Print the data below exactly, but only the lines from the one containing "if s.clocked = false ∨ s.clock.src ≠" down to the one containing "def execQuickCheckEnd (found", inclusive.

[Provided data — start]

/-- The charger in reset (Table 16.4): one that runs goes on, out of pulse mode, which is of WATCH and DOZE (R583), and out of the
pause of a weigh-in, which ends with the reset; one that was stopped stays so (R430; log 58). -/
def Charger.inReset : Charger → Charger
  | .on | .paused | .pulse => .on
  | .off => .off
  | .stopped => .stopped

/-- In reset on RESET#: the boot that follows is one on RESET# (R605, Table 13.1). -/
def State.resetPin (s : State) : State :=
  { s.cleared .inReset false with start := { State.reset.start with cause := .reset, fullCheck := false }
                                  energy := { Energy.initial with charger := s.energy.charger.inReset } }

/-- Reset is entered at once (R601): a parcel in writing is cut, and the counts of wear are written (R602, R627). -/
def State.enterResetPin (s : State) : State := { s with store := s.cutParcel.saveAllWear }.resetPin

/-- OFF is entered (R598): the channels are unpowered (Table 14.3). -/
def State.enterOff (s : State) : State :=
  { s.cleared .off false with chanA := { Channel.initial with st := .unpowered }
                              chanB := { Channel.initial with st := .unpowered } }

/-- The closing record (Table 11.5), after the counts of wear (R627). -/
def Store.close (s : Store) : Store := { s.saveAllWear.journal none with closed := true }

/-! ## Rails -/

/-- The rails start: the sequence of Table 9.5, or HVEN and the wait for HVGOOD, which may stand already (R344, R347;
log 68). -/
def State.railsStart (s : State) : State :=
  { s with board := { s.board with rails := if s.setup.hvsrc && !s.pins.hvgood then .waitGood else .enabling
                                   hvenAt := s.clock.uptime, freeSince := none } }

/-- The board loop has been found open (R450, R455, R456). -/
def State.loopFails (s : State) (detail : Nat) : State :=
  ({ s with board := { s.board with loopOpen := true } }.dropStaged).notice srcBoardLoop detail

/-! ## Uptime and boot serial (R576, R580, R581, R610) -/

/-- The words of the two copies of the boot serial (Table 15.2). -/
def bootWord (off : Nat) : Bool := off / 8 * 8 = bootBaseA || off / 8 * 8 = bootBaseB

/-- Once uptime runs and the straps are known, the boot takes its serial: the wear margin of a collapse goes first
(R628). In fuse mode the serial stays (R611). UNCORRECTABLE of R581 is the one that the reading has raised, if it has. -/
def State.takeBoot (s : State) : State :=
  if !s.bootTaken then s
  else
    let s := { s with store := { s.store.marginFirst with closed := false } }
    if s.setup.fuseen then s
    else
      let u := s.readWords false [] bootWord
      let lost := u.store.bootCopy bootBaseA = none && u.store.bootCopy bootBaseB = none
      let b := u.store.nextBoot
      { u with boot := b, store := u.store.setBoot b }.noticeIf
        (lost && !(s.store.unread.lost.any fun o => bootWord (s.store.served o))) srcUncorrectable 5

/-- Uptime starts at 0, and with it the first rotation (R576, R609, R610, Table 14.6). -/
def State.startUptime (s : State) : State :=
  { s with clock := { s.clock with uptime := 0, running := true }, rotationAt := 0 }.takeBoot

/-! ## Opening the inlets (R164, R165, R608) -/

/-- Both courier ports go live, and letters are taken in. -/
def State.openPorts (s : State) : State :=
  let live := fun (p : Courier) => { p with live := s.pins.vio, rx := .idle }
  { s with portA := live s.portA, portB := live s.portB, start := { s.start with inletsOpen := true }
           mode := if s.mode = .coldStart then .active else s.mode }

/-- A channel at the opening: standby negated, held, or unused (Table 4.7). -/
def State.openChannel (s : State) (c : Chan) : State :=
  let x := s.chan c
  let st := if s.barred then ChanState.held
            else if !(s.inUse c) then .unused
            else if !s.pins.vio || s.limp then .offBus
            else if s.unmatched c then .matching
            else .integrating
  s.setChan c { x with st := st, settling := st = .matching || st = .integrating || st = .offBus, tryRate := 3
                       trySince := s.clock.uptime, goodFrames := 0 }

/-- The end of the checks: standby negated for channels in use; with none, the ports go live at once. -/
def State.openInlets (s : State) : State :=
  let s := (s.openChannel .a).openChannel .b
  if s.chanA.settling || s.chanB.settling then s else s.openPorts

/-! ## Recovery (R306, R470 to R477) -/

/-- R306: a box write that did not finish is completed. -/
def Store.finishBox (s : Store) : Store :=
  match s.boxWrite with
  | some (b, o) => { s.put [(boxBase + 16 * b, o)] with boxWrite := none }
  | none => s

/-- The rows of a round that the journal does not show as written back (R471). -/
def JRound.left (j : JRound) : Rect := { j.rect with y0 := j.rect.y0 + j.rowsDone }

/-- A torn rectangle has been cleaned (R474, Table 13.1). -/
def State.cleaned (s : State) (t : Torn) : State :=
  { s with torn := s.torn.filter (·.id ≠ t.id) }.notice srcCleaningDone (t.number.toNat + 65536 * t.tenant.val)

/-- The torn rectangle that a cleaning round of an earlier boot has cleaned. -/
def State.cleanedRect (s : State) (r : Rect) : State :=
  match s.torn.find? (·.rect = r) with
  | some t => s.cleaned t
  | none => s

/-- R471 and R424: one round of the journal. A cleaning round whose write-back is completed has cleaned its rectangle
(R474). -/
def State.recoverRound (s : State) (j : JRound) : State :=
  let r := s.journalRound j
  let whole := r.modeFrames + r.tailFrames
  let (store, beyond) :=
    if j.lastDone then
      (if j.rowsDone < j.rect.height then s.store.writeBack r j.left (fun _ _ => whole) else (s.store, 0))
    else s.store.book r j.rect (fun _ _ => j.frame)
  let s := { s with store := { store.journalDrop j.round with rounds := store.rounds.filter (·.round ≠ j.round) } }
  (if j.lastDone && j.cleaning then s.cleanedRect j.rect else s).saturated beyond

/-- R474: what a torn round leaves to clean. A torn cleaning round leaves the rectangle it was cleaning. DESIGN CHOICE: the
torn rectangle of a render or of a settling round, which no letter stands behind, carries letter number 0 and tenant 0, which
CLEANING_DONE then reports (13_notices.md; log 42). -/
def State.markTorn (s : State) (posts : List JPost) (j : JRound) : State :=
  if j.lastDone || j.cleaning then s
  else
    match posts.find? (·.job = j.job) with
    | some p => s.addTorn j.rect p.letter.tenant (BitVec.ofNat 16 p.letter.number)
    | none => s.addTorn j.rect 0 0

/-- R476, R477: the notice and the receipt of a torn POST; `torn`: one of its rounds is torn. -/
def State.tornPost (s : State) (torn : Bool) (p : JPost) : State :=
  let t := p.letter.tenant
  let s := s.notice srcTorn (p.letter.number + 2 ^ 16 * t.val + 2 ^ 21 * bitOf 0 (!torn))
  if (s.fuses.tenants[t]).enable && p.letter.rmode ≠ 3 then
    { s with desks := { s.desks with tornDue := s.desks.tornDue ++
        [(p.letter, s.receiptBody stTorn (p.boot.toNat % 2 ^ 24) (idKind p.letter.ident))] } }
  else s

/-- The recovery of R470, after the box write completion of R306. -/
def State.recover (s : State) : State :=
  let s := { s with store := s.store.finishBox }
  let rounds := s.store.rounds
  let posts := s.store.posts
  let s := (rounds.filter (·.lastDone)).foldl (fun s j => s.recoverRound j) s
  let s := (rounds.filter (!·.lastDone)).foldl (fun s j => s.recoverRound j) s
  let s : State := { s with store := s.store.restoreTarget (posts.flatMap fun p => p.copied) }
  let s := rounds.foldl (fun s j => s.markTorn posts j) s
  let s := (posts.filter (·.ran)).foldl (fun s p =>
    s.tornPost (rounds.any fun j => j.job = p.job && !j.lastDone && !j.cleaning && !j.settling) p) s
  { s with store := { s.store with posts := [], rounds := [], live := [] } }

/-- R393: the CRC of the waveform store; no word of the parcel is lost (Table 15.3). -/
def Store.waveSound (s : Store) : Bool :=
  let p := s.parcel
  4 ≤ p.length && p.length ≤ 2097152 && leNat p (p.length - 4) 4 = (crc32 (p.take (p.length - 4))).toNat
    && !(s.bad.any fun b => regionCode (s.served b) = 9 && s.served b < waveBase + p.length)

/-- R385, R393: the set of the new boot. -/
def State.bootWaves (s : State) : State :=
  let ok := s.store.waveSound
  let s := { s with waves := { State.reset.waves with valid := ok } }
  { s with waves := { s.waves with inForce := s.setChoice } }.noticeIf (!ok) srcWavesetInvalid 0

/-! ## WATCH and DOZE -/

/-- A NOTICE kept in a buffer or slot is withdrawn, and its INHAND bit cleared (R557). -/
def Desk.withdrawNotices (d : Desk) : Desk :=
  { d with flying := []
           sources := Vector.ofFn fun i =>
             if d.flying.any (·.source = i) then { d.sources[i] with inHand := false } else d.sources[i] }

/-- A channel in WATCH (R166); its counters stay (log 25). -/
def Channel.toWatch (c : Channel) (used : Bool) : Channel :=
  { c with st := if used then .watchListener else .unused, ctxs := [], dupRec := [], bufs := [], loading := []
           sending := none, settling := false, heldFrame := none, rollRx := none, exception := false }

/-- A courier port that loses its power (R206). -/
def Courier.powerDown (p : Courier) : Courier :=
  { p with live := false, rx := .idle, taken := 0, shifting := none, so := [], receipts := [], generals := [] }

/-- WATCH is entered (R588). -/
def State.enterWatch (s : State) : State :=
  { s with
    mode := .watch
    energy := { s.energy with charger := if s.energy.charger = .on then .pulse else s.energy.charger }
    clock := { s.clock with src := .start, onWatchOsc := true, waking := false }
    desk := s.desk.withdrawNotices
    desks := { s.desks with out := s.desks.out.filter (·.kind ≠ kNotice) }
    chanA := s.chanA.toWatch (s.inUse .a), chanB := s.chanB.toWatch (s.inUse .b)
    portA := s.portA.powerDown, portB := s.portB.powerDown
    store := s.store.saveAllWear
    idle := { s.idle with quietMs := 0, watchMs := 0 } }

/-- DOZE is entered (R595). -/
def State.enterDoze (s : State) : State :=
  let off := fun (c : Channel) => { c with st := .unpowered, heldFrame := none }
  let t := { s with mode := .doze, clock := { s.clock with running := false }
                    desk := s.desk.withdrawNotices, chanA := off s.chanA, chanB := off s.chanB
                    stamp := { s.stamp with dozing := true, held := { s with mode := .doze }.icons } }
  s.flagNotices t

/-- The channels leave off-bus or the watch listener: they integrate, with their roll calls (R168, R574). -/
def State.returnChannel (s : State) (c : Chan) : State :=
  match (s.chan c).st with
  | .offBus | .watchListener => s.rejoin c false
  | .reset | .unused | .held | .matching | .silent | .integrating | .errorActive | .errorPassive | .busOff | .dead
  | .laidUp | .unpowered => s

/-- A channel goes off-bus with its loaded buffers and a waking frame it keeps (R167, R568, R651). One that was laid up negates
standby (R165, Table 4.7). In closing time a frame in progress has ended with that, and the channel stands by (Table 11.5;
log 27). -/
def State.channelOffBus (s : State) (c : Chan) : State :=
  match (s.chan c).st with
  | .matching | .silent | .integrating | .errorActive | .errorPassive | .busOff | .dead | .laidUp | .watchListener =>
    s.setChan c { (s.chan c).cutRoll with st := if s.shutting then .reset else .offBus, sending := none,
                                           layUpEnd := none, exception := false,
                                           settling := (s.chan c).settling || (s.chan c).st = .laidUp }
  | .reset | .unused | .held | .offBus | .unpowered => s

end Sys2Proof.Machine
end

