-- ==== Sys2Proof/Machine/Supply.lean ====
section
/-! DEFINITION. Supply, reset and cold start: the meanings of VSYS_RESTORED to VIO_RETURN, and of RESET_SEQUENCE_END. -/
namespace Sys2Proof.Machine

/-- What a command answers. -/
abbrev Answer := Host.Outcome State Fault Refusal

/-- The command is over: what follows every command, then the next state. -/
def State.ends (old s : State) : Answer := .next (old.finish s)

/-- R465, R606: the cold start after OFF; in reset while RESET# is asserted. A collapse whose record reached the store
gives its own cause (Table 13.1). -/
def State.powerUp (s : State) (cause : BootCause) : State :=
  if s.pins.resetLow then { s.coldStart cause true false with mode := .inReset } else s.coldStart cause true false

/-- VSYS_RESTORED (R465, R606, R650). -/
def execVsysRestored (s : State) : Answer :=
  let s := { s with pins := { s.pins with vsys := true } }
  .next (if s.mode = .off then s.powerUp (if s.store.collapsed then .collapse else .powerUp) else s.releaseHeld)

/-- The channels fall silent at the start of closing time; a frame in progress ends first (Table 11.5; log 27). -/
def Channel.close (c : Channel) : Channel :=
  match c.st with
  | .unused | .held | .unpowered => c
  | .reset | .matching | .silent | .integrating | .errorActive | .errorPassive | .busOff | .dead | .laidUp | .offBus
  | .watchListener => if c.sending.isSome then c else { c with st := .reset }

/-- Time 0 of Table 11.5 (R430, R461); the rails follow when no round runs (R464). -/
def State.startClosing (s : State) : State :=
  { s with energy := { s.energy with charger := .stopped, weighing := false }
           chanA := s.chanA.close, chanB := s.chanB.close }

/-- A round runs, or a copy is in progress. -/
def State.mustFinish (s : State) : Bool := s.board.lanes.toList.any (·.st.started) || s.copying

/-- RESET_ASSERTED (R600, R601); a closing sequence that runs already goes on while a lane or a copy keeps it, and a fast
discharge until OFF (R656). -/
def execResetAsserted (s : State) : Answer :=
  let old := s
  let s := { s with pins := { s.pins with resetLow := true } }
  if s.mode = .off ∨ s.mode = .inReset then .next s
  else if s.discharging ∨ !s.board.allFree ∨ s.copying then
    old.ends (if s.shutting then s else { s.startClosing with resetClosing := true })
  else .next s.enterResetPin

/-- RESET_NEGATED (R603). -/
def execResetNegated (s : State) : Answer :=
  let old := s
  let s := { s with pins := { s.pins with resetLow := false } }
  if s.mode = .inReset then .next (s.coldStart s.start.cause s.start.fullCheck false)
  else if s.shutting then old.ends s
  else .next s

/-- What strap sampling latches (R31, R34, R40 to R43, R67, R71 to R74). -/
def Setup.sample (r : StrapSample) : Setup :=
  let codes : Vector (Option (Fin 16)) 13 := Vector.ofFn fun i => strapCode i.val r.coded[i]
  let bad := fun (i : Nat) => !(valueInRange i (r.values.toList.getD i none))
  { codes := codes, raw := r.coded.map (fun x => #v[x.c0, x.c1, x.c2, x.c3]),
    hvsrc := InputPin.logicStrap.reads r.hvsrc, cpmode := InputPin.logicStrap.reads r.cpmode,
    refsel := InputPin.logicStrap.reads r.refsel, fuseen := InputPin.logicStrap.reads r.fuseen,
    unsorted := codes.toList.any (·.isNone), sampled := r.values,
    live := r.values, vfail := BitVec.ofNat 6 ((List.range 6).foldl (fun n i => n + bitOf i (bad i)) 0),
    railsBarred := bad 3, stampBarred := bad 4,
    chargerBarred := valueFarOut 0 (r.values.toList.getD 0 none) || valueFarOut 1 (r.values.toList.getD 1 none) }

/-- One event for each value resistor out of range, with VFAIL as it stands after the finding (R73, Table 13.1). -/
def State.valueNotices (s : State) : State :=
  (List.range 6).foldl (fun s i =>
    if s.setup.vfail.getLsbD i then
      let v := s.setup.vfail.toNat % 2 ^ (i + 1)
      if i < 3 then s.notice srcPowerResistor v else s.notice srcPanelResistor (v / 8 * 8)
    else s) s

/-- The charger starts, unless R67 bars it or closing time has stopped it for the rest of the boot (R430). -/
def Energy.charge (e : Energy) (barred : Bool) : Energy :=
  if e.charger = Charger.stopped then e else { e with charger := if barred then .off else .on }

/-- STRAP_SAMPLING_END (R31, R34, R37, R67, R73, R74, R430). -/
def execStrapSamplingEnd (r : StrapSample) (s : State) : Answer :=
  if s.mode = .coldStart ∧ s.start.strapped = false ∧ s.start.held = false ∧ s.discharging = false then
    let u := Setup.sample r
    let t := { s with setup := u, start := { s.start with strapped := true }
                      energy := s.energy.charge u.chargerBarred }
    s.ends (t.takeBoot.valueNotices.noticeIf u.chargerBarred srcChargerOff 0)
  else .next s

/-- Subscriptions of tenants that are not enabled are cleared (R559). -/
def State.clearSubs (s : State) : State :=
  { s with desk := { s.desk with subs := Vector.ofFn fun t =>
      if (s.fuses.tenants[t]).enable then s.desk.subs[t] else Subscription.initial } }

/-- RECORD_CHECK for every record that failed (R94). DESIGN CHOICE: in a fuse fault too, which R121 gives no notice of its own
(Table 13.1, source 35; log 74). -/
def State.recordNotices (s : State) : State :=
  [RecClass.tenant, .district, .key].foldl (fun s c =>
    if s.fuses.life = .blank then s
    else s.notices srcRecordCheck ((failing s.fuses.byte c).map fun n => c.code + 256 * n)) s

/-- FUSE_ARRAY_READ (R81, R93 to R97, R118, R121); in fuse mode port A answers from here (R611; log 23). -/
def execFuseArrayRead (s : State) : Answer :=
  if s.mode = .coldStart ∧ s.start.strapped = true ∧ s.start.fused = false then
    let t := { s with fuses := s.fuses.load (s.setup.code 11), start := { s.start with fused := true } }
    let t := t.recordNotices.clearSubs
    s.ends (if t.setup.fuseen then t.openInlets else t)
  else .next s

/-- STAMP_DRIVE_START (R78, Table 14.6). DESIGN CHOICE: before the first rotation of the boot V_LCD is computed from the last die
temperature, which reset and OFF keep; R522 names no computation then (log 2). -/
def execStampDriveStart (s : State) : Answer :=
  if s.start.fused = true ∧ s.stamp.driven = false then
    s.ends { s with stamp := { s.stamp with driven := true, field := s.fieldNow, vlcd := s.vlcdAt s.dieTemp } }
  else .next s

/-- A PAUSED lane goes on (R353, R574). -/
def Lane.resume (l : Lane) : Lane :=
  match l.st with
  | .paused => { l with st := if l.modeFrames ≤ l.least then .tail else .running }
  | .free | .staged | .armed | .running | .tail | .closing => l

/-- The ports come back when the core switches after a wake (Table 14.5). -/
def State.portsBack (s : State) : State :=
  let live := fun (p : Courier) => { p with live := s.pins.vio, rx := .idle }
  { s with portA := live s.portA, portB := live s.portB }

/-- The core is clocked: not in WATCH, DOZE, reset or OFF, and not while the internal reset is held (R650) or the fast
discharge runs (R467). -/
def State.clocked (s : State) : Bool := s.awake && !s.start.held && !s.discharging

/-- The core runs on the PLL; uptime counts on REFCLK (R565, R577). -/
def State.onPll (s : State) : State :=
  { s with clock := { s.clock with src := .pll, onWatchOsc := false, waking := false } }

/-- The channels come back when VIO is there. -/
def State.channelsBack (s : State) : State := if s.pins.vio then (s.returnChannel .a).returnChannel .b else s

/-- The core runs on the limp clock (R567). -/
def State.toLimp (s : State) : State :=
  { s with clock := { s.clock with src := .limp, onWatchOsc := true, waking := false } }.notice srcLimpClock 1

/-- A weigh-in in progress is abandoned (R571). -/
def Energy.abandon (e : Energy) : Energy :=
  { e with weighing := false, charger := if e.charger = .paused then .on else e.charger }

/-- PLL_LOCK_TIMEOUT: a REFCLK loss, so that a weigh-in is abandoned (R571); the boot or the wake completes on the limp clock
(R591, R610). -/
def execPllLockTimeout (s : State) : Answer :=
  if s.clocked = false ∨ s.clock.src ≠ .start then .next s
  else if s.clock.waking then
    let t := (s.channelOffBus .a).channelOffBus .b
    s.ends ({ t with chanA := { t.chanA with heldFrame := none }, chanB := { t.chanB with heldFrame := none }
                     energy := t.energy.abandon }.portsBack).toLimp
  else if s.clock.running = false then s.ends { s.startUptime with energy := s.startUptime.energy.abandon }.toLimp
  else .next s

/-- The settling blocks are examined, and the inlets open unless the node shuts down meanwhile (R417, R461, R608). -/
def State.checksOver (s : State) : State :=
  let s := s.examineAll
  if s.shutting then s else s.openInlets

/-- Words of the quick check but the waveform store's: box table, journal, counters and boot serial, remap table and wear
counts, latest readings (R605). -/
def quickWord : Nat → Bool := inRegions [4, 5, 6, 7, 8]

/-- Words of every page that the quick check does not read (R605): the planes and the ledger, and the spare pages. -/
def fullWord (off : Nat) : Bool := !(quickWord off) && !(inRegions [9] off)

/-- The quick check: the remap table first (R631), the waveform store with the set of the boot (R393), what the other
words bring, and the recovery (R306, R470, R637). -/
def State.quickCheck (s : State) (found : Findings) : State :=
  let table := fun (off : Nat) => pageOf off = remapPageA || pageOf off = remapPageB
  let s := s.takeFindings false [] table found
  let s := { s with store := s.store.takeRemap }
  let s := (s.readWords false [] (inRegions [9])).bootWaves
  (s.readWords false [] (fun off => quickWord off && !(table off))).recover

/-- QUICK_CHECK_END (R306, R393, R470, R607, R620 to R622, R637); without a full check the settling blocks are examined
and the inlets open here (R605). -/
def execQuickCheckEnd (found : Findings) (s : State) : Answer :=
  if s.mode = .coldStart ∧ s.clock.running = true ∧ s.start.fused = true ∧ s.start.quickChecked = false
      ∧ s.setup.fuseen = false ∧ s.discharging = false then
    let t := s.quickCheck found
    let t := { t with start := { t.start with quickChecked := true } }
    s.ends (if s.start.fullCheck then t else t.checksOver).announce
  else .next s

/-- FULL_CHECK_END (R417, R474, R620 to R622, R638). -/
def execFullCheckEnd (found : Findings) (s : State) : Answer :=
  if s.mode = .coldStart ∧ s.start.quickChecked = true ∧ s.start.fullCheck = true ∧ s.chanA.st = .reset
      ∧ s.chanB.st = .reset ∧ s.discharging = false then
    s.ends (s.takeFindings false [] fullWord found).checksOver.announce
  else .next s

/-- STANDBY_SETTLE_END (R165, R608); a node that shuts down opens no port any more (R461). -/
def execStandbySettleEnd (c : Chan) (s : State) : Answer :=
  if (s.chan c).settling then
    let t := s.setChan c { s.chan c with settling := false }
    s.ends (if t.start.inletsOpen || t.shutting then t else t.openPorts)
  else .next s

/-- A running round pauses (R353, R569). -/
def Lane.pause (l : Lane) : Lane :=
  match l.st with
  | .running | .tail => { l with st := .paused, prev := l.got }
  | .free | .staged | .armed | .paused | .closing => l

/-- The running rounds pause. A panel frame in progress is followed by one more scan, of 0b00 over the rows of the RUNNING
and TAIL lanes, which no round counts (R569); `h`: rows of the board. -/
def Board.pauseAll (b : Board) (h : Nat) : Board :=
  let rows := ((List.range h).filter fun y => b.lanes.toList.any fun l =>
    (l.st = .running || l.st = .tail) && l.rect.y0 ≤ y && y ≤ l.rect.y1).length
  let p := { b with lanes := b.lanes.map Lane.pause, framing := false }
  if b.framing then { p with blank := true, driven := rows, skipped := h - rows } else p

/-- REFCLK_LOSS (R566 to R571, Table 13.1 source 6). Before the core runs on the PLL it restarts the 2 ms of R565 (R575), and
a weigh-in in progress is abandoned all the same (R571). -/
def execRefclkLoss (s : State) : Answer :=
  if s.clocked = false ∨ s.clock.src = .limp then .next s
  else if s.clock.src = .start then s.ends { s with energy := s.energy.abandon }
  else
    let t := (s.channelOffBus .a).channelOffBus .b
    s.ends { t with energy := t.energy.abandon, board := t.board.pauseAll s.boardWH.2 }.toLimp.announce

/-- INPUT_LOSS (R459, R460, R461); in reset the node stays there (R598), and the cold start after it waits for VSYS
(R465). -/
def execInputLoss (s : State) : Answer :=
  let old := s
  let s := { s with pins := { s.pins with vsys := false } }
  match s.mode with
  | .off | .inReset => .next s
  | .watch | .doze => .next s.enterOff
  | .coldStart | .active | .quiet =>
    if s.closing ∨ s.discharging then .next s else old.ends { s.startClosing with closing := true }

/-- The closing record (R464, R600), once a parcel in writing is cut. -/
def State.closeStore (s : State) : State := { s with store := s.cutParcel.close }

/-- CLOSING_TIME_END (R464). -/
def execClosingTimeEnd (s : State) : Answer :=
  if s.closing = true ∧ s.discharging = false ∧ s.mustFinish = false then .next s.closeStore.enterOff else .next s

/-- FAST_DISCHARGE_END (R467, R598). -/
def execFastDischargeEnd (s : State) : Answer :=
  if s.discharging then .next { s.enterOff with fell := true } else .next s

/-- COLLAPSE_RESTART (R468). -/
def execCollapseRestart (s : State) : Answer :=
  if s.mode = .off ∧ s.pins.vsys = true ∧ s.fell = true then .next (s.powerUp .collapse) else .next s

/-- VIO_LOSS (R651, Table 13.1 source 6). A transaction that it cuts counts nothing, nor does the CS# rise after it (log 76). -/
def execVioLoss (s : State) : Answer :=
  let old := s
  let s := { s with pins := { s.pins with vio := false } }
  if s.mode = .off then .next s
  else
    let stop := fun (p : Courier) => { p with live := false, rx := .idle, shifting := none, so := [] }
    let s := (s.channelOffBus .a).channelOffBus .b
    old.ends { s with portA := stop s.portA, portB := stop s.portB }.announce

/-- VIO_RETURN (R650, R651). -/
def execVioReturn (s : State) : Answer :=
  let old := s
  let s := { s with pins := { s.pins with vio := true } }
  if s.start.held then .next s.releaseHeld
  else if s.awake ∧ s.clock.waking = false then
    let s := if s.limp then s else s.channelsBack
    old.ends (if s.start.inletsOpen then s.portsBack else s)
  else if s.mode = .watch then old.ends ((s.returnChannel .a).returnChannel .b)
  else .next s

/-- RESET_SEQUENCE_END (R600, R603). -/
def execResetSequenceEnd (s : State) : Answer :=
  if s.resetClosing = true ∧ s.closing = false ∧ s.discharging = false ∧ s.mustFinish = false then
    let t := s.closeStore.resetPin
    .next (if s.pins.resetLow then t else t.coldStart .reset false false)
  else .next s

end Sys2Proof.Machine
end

[Provided data — finish]

| Result below |
  if s.clocked = false ∨ s.clock.src ≠ .start then .next s
  else if s.clock.waking then
    let t := (s.channelOffBus .a).channelOffBus .b
    s.ends ({ t with chanA := { t.chanA with heldFrame := none }, chanB := { t.chanB with heldFrame := none }
                     energy := t.energy.abandon }.portsBack).toLimp
  else if s.clock.running = false then s.ends { s.startUptime with energy := s.startUptime.energy.abandon }.toLimp
  else .next s

/-- The settling blocks are examined, and the inlets open unless the node shuts down meanwhile (R417, R461, R608). -/
def State.checksOver (s : State) : State :=
  let s := s.examineAll
  if s.shutting then s else s.openInlets

/-- Words of the quick check but the waveform store's: box table, journal, counters and boot serial, remap table and wear
counts, latest readings (R605). -/
def quickWord : Nat → Bool := inRegions [4, 5, 6, 7, 8]

/-- Words of every page that the quick check does not read (R605): the planes and the ledger, and the spare pages. -/
def fullWord (off : Nat) : Bool := !(quickWord off) && !(inRegions [9] off)

/-- The quick check: the remap table first (R631), the waveform store with the set of the boot (R393), what the other
words bring, and the recovery (R306, R470, R637). -/
def State.quickCheck (s : State) (found : Findings) : State :=
  let table := fun (off : Nat) => pageOf off = remapPageA || pageOf off = remapPageB
  let s := s.takeFindings false [] table found
  let s := { s with store := s.store.takeRemap }
  let s := (s.readWords false [] (inRegions [9])).bootWaves
  (s.readWords false [] (fun off => quickWord off && !(table off))).recover

/-- QUICK_CHECK_END (R306, R393, R470, R607, R620 to R622, R637); without a full check the settling blocks are examined
and the inlets open here (R605). -/
def execQuickCheckEnd (found : Findings) (s : State) : Answer :=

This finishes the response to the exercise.